In the entries that follow, find the word "with" and report each line it is on.

[Stored data entries]
****************************************

/-- The symmetric difference has the elements on which the sets disagree (R163). -/
theorem saoSymmetricDifference_getLsbD_eq_true_iff (a b : SetWord w) (j : Nat) :
    (saoSymmetricDifference a b).getLsbD j = true ↔ ¬ (a.getLsbD j = true ↔ b.getLsbD j = true) := by
  rw [saoSymmetricDifference, bpeXor_getLsbD_eq_true_iff, ne_eq, Bool.eq_iff_iff]

/-! ## The cardinality of the complement -/

/-- The complement keeps exactly the positions of the universe that the set does not have. -/
theorem elements_saoComplement (a : SetWord w) :
    elements (saoComplement a) = (Finset.range w).filter fun j => ¬ a.getLsbD j = true :=
  Finset.filter_congr fun _ hj => saoComplement_getLsbD_eq_true_iff a (Finset.mem_range.1 hj)

/-- A set and its complement split the universe (R172). -/
theorem saoCardinality_add_saoCardinality_saoComplement (a : SetWord w) :
    saoCardinality a + saoCardinality (saoComplement a) = w := by
  rw [saoCardinality_eq_card, saoCardinality_eq_card, elements_saoComplement, elements,
    Finset.card_filter_add_card_filter_not, Finset.card_range]

/-! ## The obligations -/

/-- Settles O25: each word decodes by its low byte, and each command answers with its set function, whose elements are
known. -/
theorem basicSetAlgebraElementwise : Obligations.BasicSetAlgebraElementwise := by
  refine ⟨fun c => ⟨?union, ?inter, ?diff, ?symdiff, ?compl⟩,
    fun s => ⟨?execUnion, ?execInter, ?execDiff, ?execSymdiff, ?execCompl⟩⟩
  case union | inter | diff | symdiff | compl => exact fun h => decode_of_low_byte c _ _ h (by decide) rfl
  case execUnion => exact setAnswer_of_commandResponse rfl fun j _ => saoUnion_getLsbD_eq_true_iff s.req.a s.req.b j
  case execInter =>
    exact setAnswer_of_commandResponse rfl fun j _ => saoIntersection_getLsbD_eq_true_iff s.req.a s.req.b j
  case execDiff =>
    exact setAnswer_of_commandResponse rfl fun _ hj => saoDifference_getLsbD_eq_true_iff s.req.a s.req.b hj
  case execSymdiff =>
    exact setAnswer_of_commandResponse rfl fun j _ => saoSymmetricDifference_getLsbD_eq_true_iff s.req.a s.req.b j
  case execCompl => exact setAnswer_of_commandResponse rfl fun _ hj => saoComplement_getLsbD_eq_true_iff s.req.a hj

/-- Settles O56: the transactions give the two cardinalities, which split the universe. -/
theorem cardinalityOfComplement : Obligations.CardinalityOfComplement := fun _ x _ hl =>
  ⟨saoComplement x, _, _, gives_of_commandResponse hl rfl rfl, givesCnt_card hl, givesCnt_card hl,
    saoCardinality_add_saoCardinality_saoComplement x⟩

end Sys2Proof.Machine

/-! # Set predicates and measures (O26, O27, O28) -/

namespace Sys2Proof.Machine

variable {w : Nat}

/-- A command whose response is a truth value answers with that value, in every state (R26, R27). -/
theorem flagAnswer_of_commandResponse {i : Instr} {s : State} {f : Bool} {p : Prop}
    (hr : commandResponse i s.params s.req = flagResponse s.req.valid f) (hf : f = true ↔ p) : FlagAnswer i s p :=
  ⟨f, by rw [exec_eq_respond, hr]; rfl, hf⟩

/-! ## The empty set has no extremes -/

theorem saoMin_zero : saoMin (0#w) = .error .emptySet := if_pos rfl

theorem saoMax_zero : saoMax (0#w) = .error .emptySet := if_pos rfl

/-! ## The obligations -/

/-- Settles O26: each word decodes by its low byte, and each command answers with its predicate, whose truth is known
element by element. -/
theorem predicatesDecideInclusion : Obligations.PredicatesDecideInclusion := by
  refine ⟨fun c => ⟨?issub, ?issuper, ?isempty⟩, fun s => ⟨?execIssub, ?execIssuper, ?execIsempty⟩⟩
  case issub | issuper | isempty => exact fun h => decode_of_low_byte c _ _ h (by decide) rfl
  case execIssub => exact flagAnswer_of_commandResponse rfl (saoIsSubset_iff s.req.a s.req.b)
  case execIssuper => exact flagAnswer_of_commandResponse rfl (saoIsSuperset_iff s.req.a s.req.b)
  case execIsempty => exact flagAnswer_of_commandResponse rfl (saoIsEmpty_iff s.req.a)

/-- Settles O27: the population count is the cardinality, and a count up to a legal width fits the port. -/
theorem cardinalityCountsElements : Obligations.CardinalityCountsElements :=
  ⟨fun c h => decode_of_low_byte c _ _ h (by decide) rfl, fun s hl =>
    cntAnswer_of_commandResponse hl rfl (popcount_le s.req.a) (saoCardinality_eq_card s.req.a)⟩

****************************************

Final answer:
/-- Settles O25: each word decodes by its low byte, and each command answers with its set function, whose elements are
/-- A command whose response is a truth value answers with that value, in every state (R26, R27). -/
/-- Settles O26: each word decodes by its low byte, and each command answers with its predicate, whose truth is known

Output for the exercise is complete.